Mehbube Tuncer; Kübra Çoban; Selim S Erbek; H Seyra Erbek

doi:10.5152/JIAO.2021.8709

. 2021 Jul 1;17(4):348–352. doi: 10.5152/JIAO.2021.8709

Audiovestibular Dysfunction in Patients with Fibromyalgia Syndrome

Mehbube Tuncer ¹, Kübra Çoban ^1,^✉, Selim S Erbek ¹, H Seyra Erbek ¹

PMCID: PMC8975424 PMID: 34309557

Abstract

Objectives:

Fibromyalgia syndrome is a disorder of widespread pain with unknown etiology. These patients frequently suffer from otologic complaints. This study aims to analyze the audiovestibular functions in patients with fibromyalgia syndrome.

Methods:

The study included 33 fibromyalgia patients and 33 healthy volunteers. All the study subjects underwent audiological assessment, multifrequency tympanometry, transient otoacoustic emission, and ocular and cervical vestibular-evoked myogenic potentials tests.

Results:

Pure-tone hearing thresholds of right and left ears were found to be decreased in fibromyalgia patients compared to controls (P < 0.05). Middle ear resonance frequency values were significantly decreased in patients with fibromyalgia syndrome compared to controls (P < .05). The values for signal-to-noise ratios were higher in controls than in the FMS patients. The difference was significant for 1000, 2000, and 4000 Hz (P > .005). Cervical vestibular-evoked myogenic potential waves were obtained in all controls, but could not be obtained in 5 right ears and 4 left ears of the fibromyalgia patients (P < .05). Also, ocular vestibular-evoked myogenic potentials were obtained in all controls, but could not be obtained in 7 right ears and 10 left ears of the patients with fibromyalgia syndrome (P < .05).

Conclusion:

Our findings support the presence of audiovestibular dysfunction in patients with fibromyalgia. Further research that focuses on the pathogenesis of these dysfunctions is required.

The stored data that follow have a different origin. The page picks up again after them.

/-- A relaxed access to elements leaves the slot, which goes on (R222, R287). -/
def elemsLeave (r : Vec) (es : List (Nat × Nat × Nat)) (vs : Option (List Nat)) (where_ : ElemAt) (kind : LoadKind)
    (regs : List RegId) (s : State) : Out :=
  if 16 ≤ (s.me.relaxed.filter (·.counts)).length then .next (hold s .relaxedRoom)
  else
    let vas := elemBytes r es
    let first := vas.foldl Nat.min (vas.headD 0)
    let (locs, loc) := match where_ with
      | .leaves locs => (locs, some (placeIn locs first))
      | .now locs => (locs, some (placeIn locs first))
      | .away => ([], none)
    let op : AccessOp := .elems r es vs locs (vas.foldl Nat.max 0 + 1 - first)
    let (id, s) := addRelaxed s .global (BitVec.ofNat 64 first) loc (if inRecon s then op.recon else op) kind false true
    let s := if regs.isEmpty then s else s.setMe { s.me with vpend := s.me.vpend ++ [⟨id, regs, none, 0, .plain⟩] }
    .next (finish (s.post (.relaxedAccessComplete s.curCore s.curSlot id)))

/-- A load of elements into a register: a bound one takes the value at once and pushes it (R73, R221, R287). -/
def elemsLoad (vector rx : Bool) (d : RegId) (ha b : Reg) (s : State) : Out :=
  let bound := d.vec && isBound s.me d.r
  let kind : LoadKind := if vector then .vec else .int 8 false
  let answer (v : Vec) (s : State) : Out := if bound then loadBound s d.r v else .next (outstanding s [(d, v)] true)
  elemAccess vector false (rx && !bound) ha b s fun r es w s =>
    match w with
    | .now locs =>
      let (s, vs) := elemReads s ⟨s.cur, false, locs⟩ r es
      answer (BitVec.ofNat 512 (elemsValue r vector vs)) s
    | w =>
      if rx && !bound then elemsLeave r es none w kind [d] s
      else answer (if vector then freeVec s.draws else (Config.freeWord s.draws).setWidth 512) s.draw

/-- A store of elements (R287): what is stored in each, by `vals`. -/
def elemsStore (rx : Bool) (r : Vec) (es : List (Nat × Nat × Nat)) (vals : List Nat) (w : ElemAt) (s : State) : Out :=
  match w with
  | .now locs =>
    let (s, n) := elemWrites s ⟨s.cur, false, locs⟩ r (some (s.cur, .ack)) (es.zip vals)
    let s := outstanding s [] (n == 0)
    .next (s.setMe { s.me with acks := Nat.max 1 n })
  | w => if rx then elemsLeave r es (some vals) w .none [] s else .next (outstanding s [] true)

/-- `tld.e` (R287). -/
def execTldE (d a b : Reg) (rx : Bool) (s : State) : Out :=
  gate false { reads := runX b 2, vwrites := [xreg d], bad := orBad (badHandle a) (badRun b 2) } s fun s =>
    elemsLoad false rx (xreg d) a b s

/-- `tld.v` (R287). -/
def execTldV (d a b : Reg) (rx : Bool) (s : State) : Out :=
  gate false { reads := runX b 2, vwrites := plainV s [d], bad := orBad (badHandle a) (badRun b 2) } s fun s =>
    elemsLoad true rx (vreg d) a b s

/-- `tst.e` (R287). -/
def execTstE (d a b : Reg) (rx : Bool) (s : State) : Out :=
  gate false { reads := runX b 2 ++ [xreg d], bad := orBad (badHandle a) (badRun b 2) } s fun s =>
    elemAccess false true rx a b s fun r es w s => elemsStore rx r es [(readX s d).toNat % 2 ^ recBits r] w s

/-- The element values of a vector at ES from bit 0. -/
def vecElems (r : Vec) (n v : Nat) : List Nat := (List.range n).map fun i => laneAt (recBits r) i v

/-- `tst.v` (R287): a bound source is popped when the access goes through, which is then non-relaxed (R73). -/
def execTstV (d a b : Reg) (rx : Bool) (s : State) : Out :=
  gate false { reads := runX b 2 ++ plainV s [d], bad := orBad (badHandle a) (badRun b 2) } s fun s =>
    let rx := rx && !isBound s.me d
    match (popV s d).2.block with
    | some x => blocked s x
    | none => elemAccess true true rx a b s fun r es w s =>
        let (v, f) := popV s d
        let s := noteBound f.s [d]
        elemsStore rx r es (vecElems r es.length v.toNat) w s

/-! ## The conversion state block (R118) -/

/-- The size of a block for `u` units. -/
def blockSize (u : Nat) : Nat := 128 + 8 * ((u + 31) / 32)

/-- The code of a unit's state in the map. -/
def unitCode : UnitSt → Nat
  | .old => 0 | .busy => 1 | .new => 2

/-- The unit map from the states. -/
def unitMap (us : List UnitSt) : List Byte :=
  (List.range (8 * ((us.length + 31) / 32))).map fun i =>
    BitVec.ofNat 8 (packAt 2 ((List.range 4).map fun j => unitCode (us.getD (4 * i + j) .old)))

/-- The number of units in state NEW. -/
def unitsDone (c : Conv) : Nat := (c.units.filter fun u => u == .new).length

/-- The bytes of a conversion's state block, with its STATUS word (R118). -/
def blockImage (c : Conv) (status : Nat) : List Byte :=
  vecBytes c.oldRec ++ natToBytes 8 c.addr ++ natToBytes 4 c.units.length ++ natToBytes 4 (unitsDone c) ++
    natToBytes 8 status ++ natToBytes 40 0 ++ unitMap c.units

/-- The state block written to memory. -/
def writeBlock (s : State) (p : Nat) (c : Conv) (status : Nat) : State := writeSpace s p c.block (blockImage c status)

/-- A conversion replaced. -/
def setConv (s : State) (p : Nat) (c : Conv) : State :=
  s.setPart p { s.part p with convs := (s.part p).convs.map fun x => if x.id = c.id then c else x }

/-- A handle that holds the record's address marked for reload (R116). -/
def markHandle (addr : Nat) (h : Handle) : Handle := if h.valid ∧ h.addr.toNat = addr then { h with reload := true } else h

/-- Every VALID handle of the partition that holds the record's address marked for reload, those of copy requests
not accepted yet too (R116). -/
def markHandles (s : State) (p addr : Nat) : State :=
  mapSlots s fun k sl =>
    if s.partOf (k / 16) = p then
      { sl with h := sl.h.map (markHandle addr), copies := sl.copies.map fun (r : CopyReq) => { r with h := markHandle addr r.h } }
    else sl

/-- The pages of `n` bytes from `va` on. -/
def pagesFrom (va n : Nat) : List Nat :=
  (List.range ((va % 4096 + n + 4095) / 4096)).map fun i => pageOf va + 4096 * i

/-! ## `th.relay` and `th.wait` (R117, R286) -/

/-- Do two ranges overlap? -/
def overlap (a n b m : Nat) : Bool := decide (a < b + m) && decide (b < a + n)

/-- Is the record's tile in the write set of the slot's transaction, if it has one, and is that one neither of RESTART nor in a
reconnaissance pass (R117)? -/
def mayRelay (s : State) (addr : Nat) : Bool :=
  match s.me.tx with
  | none => true
  | some t => match s.tx? t with
    | none => true
    | some tx => tx.st != .recon && !(tx.desc.getD 1 0).getLsbD 17 && tx.tiles.any fun e => e.tile == pageOf addr && e.excl

/-- The record of the new version, sealed (R117). -/
def newVersion (rec : Vec) (tag base blk : Nat) : Vec :=
  let r := setBits rec 0 32 ((recVersion rec).toNat + 1)
  let r := setBits r 32 8 tag
  let r := setBits r 64 64 base
  let r := setBits r 44 1 1
  resealed (setBits r 448 64 blk)

/-- The engine of a conversion: the die that homes the first line of the new storage (R119). -/
def engineDie (s : State) (p base : Nat) : Nat := (placeAt s p base .write).die

/-- The status of `th.relay` in Rd. -/
def relayDone (d : Reg) (v : Nat) (s : State) : Out := .next (finish (writeVar s (xreg d) (BitVec.ofNat 512 v) 0))

/-- A conversion's units from the map of its state block. -/
def unitsFrom (n : Nat) (bytes : List Byte) : List UnitSt :=
  (List.range n).map fun u => match (bytes.getD (u / 4) 0).toNat / 4 ^ (u % 4) % 4 with
    | 2 => UnitSt.new
    | _ => UnitSt.old

/-- A FAILED conversion goes on (R117, R123): the one under way, or one built from its state block. -/
def resumeKnead (s : State) (p addr : Nat) (rec : Vec) : State :=
  let blk := recAux rec
  match (s.part p).convs.find? fun c => c.block == blk with
  | some c =>
    let c := { c with failed := false, page := none }
    (writeBlock (setConv s p c) p c 0).post (.kneadUnit c.id)
  | none =>
    let (id, s) := s.fresh
    let n := unitCount rec
    let old : Vec := match readSpace s p blk 64 with
      | some bs => vecOfBytes bs
      | none => rec
    let map := (readSpace s p (blk + 128) (8 * ((n + 31) / 32))).getD []
    let c : Conv := ⟨id, addr, blk, old, rec, unitsFrom n map, [], engineDie s p (recBase rec), false, none⟩
    (writeBlock (s.setPart p { s.part p with convs := (s.part p).convs ++ [c] }) p c 0).post (.kneadUnit id)

/-- What an instruction does once the engine may write bytes of the partition's space for it; every page is translated. -/
def withBlock (s : State) (p blk n : Nat) (act : State → Out) : Out :=
  match agentOpen s p true (chunkAddrs blk n) with
  | (s, .ready) => act s
  | (s, .wait) => .next (hold s .answered)
  | (s, .closed page need r) => .next (hold (agentAsk s p page need r) (.xlat p page))

/-- The pages that `th.relay` finds translated: those of the state block, and the first of the new storage, whose die runs the
conversion. A fault reported final there does not stop the relay: the conversion ends FAILED on it (R119, R123). -/
def relayPages (s : State) (p base blk n : Nat) : List Nat :=
  pagesFrom blk n ++
    if s.me.xfault = some base ∨ translate (s.part p) base .write = .final then [] else [base]
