/-- Starter restarts from the other slot: MGMT is 0 until it is ready (R407). -/
def execFwActivate (s : State) : Out :=
  mailbox s .fwActivate fun s =>
    if !s.hub.staged then mailStatus s .refused
    else
      let s := mailStatus { s with hub := { s.hub with
        activeB := !s.hub.activeB, activating := some s.tick, ready := s.hub.ready &&& ~~~1#64 } } .done
      (s.post .starterReady).post .fwActivateTimeout

/-- Starter runs: MGMT is 1, and what waited goes on (R407). -/
def starterRuns (s : State) : State :=
  { s with
    agenda := s.agenda ++ s.hub.waitingCmds
    hub := { s.hub with activating := none, ready := s.hub.ready ||| 1, waitingCmds := [] } }

/-- STARTER_READY: the new Starter sets READY.MGMT (R407). -/
def execStarterReady (s : State) : Out := .next (if s.hub.activating.isSome then starterRuns s else s)

/-- FW_ACTIVATE_TIMEOUT: after 2,000,000,000 ticks without READY.MGMT the old slot is active again (R407). -/
def execFwActivateTimeout (s : State) : Out :=
  match s.hub.activating with
  | none => .next s
  | some t =>
    if s.tick < t + 2000000000 then .next (postOnce s .fwActivateTimeout)
    else .next (starterRuns { s with hub := { s.hub with activeB := !s.hub.activeB } })

/-- FW_COMMIT: the fused minimum rises to the active image's SVN (R407). -/
def execFwCommit (s : State) : Out :=
  mailbox s .fwCommit fun s =>
    mailStatus { s with hub := { s.hub with svn := Nat.max s.hub.svn (imageSvn (activeImage s.hub)) } } .done

/-! ## Attestation (R408) -/

/-- The bytes of an image. -/
def imageBytes (i : FwImage) : List Byte := natToBytes 4096 i.header.toNat ++ i.body

/-- The repair state as bytes (log entry 10). -/
def repairBytes (h : Hub) : List Byte :=
  h.spares.flatMap (fun e => natToBytes 8 e.1 ++ natToBytes 8 e.2) ++ h.absentBanks.flatMap (natToBytes 8) ++
    h.repairs.flatMap (fun e => natToBytes 8 e.1 ++ natToBytes 8 e.2) ++
    h.deadLanes.flatMap (fun e => natToBytes 8 e.1 ++ natToBytes 8 e.2)

/-- Bytes +0 to +183 of the report (R408). -/
def reportBody (s : State) (nonce : Nat) : List Byte :=
  let h := s.hub
  let digest (bs : List Byte) : List Byte := natToBytes 32 (Config.sha3 bs).toNat
  natToBytes 32 nonce ++ digest (imageBytes (activeImage h)) ++ digest (imageBytes (inactiveImage h)) ++
    digest ((List.range 8).flatMap fun k => natToBytes 64 (s.part k).record.toNat) ++ digest (repairBytes h) ++
    natToBytes 4 (imageSvn (activeImage h)) ++ natToBytes 4 h.svn ++ natToBytes 16 Config.serial.toNat

/-- ATTEST: a signed report for a nonce (R408). -/
def execAttest (nonce : Nat) (s : State) : Out :=
  mailbox s (.attest nonce) fun s =>
    let body := reportBody s nonce
    mailStatus { s with hub := { s.hub with answer := body ++ Config.sign body } } .done

/-! ## Resets (R11, R380) -/

/-- What survives a reset of the hub: flash, fuses, the active slot, and repairs (R406 to R408, R410; log entry 10). -/
def keptHub (h : Hub) : Hub :=
  { Hub.reset with
    spares := h.spares, absentBanks := h.absentBanks, repairs := h.repairs, deadLanes := h.deadLanes
    lostStacks := h.lostStacks.filter fun j => decide (2 ≤ look h.spares 0 (16 + j))
    imageA := h.imageA, imageB := h.imageB, activeB := h.activeB, staged := h.staged, svn := h.svn, journal := h.journal }

/-- A core after a reset: its repairs remain (R9, R405). -/
def keptCore (h : Hub) (e : Nat × Core) : Nat × Core :=
  (e.1, { Core.reset with physOver := e.2.physOver, absent := look h.spares 0 (100 + e.1) != 0 })

/-- The extents of each lost stack leave partition 0's initial record. -/
def loseAll (s : State) : List Nat → State
  | [] => s
  | j :: js => loseAll (loseExtents s j 8) js

/-- The device starts again: everything but the time base, host memory, what the hub keeps and the memory given is at its
reset value. -/
def startAgain (s : State) (mem : List Host.Cell) : State :=
  loseAll { State.reset with
    tick := s.tick, draws := s.draws, nextId := s.nextId, turn := s.turn, hostMem := s.hostMem, devMem := mem
    cores := (s.cores.filter fun e => e.2.physOver.isSome || e.2.absent).map (keptCore s.hub)
    hub := keptHub s.hub } (keptHub s.hub).lostStacks

/-- POWER_ON_RESET: the time base is 0 and bring-up begins; memory is as after power-on (R11, R410). -/
def execPowerOnReset (s : State) : Out := .next (startAgain { s with tick := 0 } [])

/-- FUNDAMENTAL_RESET: the time base is 0 and the device starts again (R11). -/
def execFundamentalReset (s : State) : Out := .next (startAgain { s with tick := 0 } s.devMem)

/-- FUNCTION_LEVEL_RESET: `SPASID` of the function's partition is 0; the time base goes on (R11, R380). -/
def execFunctionLevelReset (part : Nat) (s : State) : Out :=
  .next (spasidWritten s part 0)

/-! ## Bring-up (R409, R410) -/

/-- READY with a bit set. -/
def setReady (s : State) (b : Nat) : State := { s with hub := { s.hub with ready := s.hub.ready ||| BitVec.ofNat 64 (2 ^ b) } }

/-- The limit of a step in ticks. -/
def stepLimit (code : Nat) : Nat :=
  match code / 32 with
  | 1 => 1000000000 | 2 => 2000000000 | 3 => 5000000000 | 4 => 1000000000 | 5 => 3000000000
  | 6 => 2000000000 | 7 => 1000000000 | _ => 500000000

/-- The path that the journal decides for a step: primary, alternate or, with none, skipped (R410). -/
def stepPath (j : List JournalEntry) (code : Nat) : Option Bool :=
  match j.reverse.find? fun e => e.step == code with
  | none => some true
  | some e =>
    if e.passed then some true
    else if e.primary && code / 32 != 4 && code / 32 != 8 then some false else none

/-- An outcome written to the journal, a ring of 64 entries (R410). -/
def writeJournal (s : State) (code : Nat) (primary passed : Bool) : State :=
  let j := s.hub.journal ++ [⟨code, primary, passed⟩]
  { s with hub := { s.hub with journal := j.drop (j.length - 64) } }

/-- Every core of a list absent. -/
def setAbsent (s : State) : List Nat → State
  | [] => s
  | c :: cs => setAbsent (s.setCore c { s.core c with absent := true }) cs

/-- The sequencer and the Peel are ready once the cores and fabrics have been tested (log entry 14). -/
def afterStep (s : State) (code : Nat) : State := if code = 131 then setReady (setReady s 1) 2 else s

/-- A skipped step: its bits stay 0 (R410). -/
def skipStep (s : State) (code : Nat) : State :=
  match code / 32 with
  | 2 => loseStack s (code % 32)
  | 4 => setAbsent s ((List.range 128).map fun i => 128 * (code % 32) + i)
  | _ => s

/-- A step that passed on its primary or its alternate path (R409, R410). -/
def passStep (s : State) (code : Nat) (primary : Bool) : State :=
  let u := code % 32
  match code / 32 with
  | 1 => setReady (if primary then s else { s with hub := { s.hub with activeB := !s.hub.activeB } }) 0
  | 2 => setReady s (14 + u)
  | 3 => setReady (if primary then s else replaceCore s.draw (128 * u + Config.choose s.draws % 128)) (10 + u)
  | 4 => s
  | 5 => if primary then setReady (setReady (setReady s 7) 8) 9 else setReady s 7
  | 6 => setReady (if primary then s else { s with hub := { s.hub with deadLanes := s.hub.deadLanes ++ [(u, 3)] } }) (22 + u)
  | 7 => if primary then setReady s 38 else { s with hub := { s.hub with mpod := s.hub.mpod &&& ~~~0x8000#64 } }
  | _ => setReady s 39

/-- The steps of a list begun: those that the journal skips are passed over, and the first other one runs to its end or its
limit (R410). -/
def runSteps (s : State) : List Nat → State
  | [] => { s with hub := { s.hub with step := none } }.post .powerCapCheck
  | c :: cs =>
    match stepPath s.hub.journal c with
    | none => runSteps (afterStep (skipStep s c) c) cs
    | some primary =>
      let s := { s with hub := { s.hub with step := some (c, primary, s.tick) } }
      (s.draw.post (.bringupStepDone c (Config.freeBool s.draws))).post (.bringupStepTimeout c)

/-- A failed step is journalled, the hub is reset and the device starts again (R410). -/
def failStep (s : State) (code : Nat) (primary : Bool) : State :=
  let s := writeJournal s code primary false
  startAgain s s.devMem

/-- BRINGUP: Starter runs the steps in order (R410). -/
def execBringup (s : State) : Out :=
  .next (match s.hub.step with
    | some (0, _, _) => runSteps s bringupSteps
    | _ => s)

/-- BRINGUP_STEP_DONE: a step ends; its outcome is journalled, its bits are set, and the next step runs (R409, R410). -/
def execBringupStepDone (step : Nat) (ok : Bool) (s : State) : Out :=
  match s.hub.step with
  | some (now, primary, _) =>
    if now ≠ step ∨ step = 0 then .next s
    else if !ok then .next (failStep s step primary)
    else
      let s := afterStep (passStep (writeJournal s step primary true) step primary) step
      .next (runSteps s (bringupSteps.filter fun c => decide (step < c)))
  | none => .next s

/-- BRINGUP_STEP_TIMEOUT: a step that exceeds its limit has failed (R410). -/
def execBringupStepTimeout (step : Nat) (s : State) : Out :=
  match s.hub.step with
  | some (now, primary, since) =>
    if now ≠ step ∨ step = 0 then .next s
    else if s.tick < since + stepLimit step then .next (postOnce s (.bringupStepTimeout step))
    else .next (failStep s step primary)
  | none => .next s

/-- JOURNAL_CLEAR: the next start tries every primary again (R410). -/
def execJournalClear (s : State) : Out :=
  mailbox s .journalClear fun s => mailStatus { s with hub := { s.hub with journal := [] } } .done

end Sys2Proof.Machine
end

KEYWORDS: Dizziness, fibromyalgia, hearing loss, tinnitus

INTRODUCTION

Fibromyalgia syndrome (FMS) is a non-inflammatory chronic disease, characterized by widespread musculoskeletal pain.¹ The etiology is still unknown and FMS is often misdiagnosed.¹ The estimated prevalence in the general population is between 2 and 11%.² Fibromyalgia affects females between the ages of 25 and 65, although it can be seen in all ages and in both sexes.^3,4 It is more common in females than in males.⁵ The main symptoms of fibromyalgia include chronic tightness in the muscles, muscle pain, muscle spasms, insomnia, fatigue, tension, abdominal pain, facial tenderness, sensitivity to noise and bright lights, and central nervous system abnormalities. Various neurological symptoms such as tinnitus, ear fullness, vertigo, and dizziness may also be associated, regardless of the disease severity.² In the literature, the audiological findings of fibromyalgia patients are contradictory, and the tests used to evaluate the vestibular system are limited. The aim of this study is to perform detailed audiovestibular evaluations of FMS patients, with current test batteries.

METHODS

This study was approved by the Başkent University Institutional Review Board and Ethics Committee (KA15/232). The study group included 33 female patients with age ranging from 20 to 60 years, who were diagnosed with fibromyalgia syndrome at the Department of Physical Therapy and Rehabilitation.⁶ The control group consisted of 33 healthy age- and sex-matched volunteers. Informed consent was obtained from all participants included in the study.

The inclusion criteria for the study and control groups were as follows:

FMS Patients

1.
Being diagnosed with fibromyalgia syndrome at the Department of Physical Therapy and Rehabilitation.
2.
Presence of Type A tympanogram, ipsilateral and contralateral reflexes in impedance meter screening.
3.
Having no history of previous ear surgery.

Controls

1.
Absence of any co-existing diseases including audiovestibular pathologies;
2.
Presence of Type A tympanogram and presence of 500-4000Hz ipsilateral and contralateral reflexes in impedance meter screening;
3.
Patients without any otorhinolaryngological pathologies that may prevent or complicate the audiovestibular tests.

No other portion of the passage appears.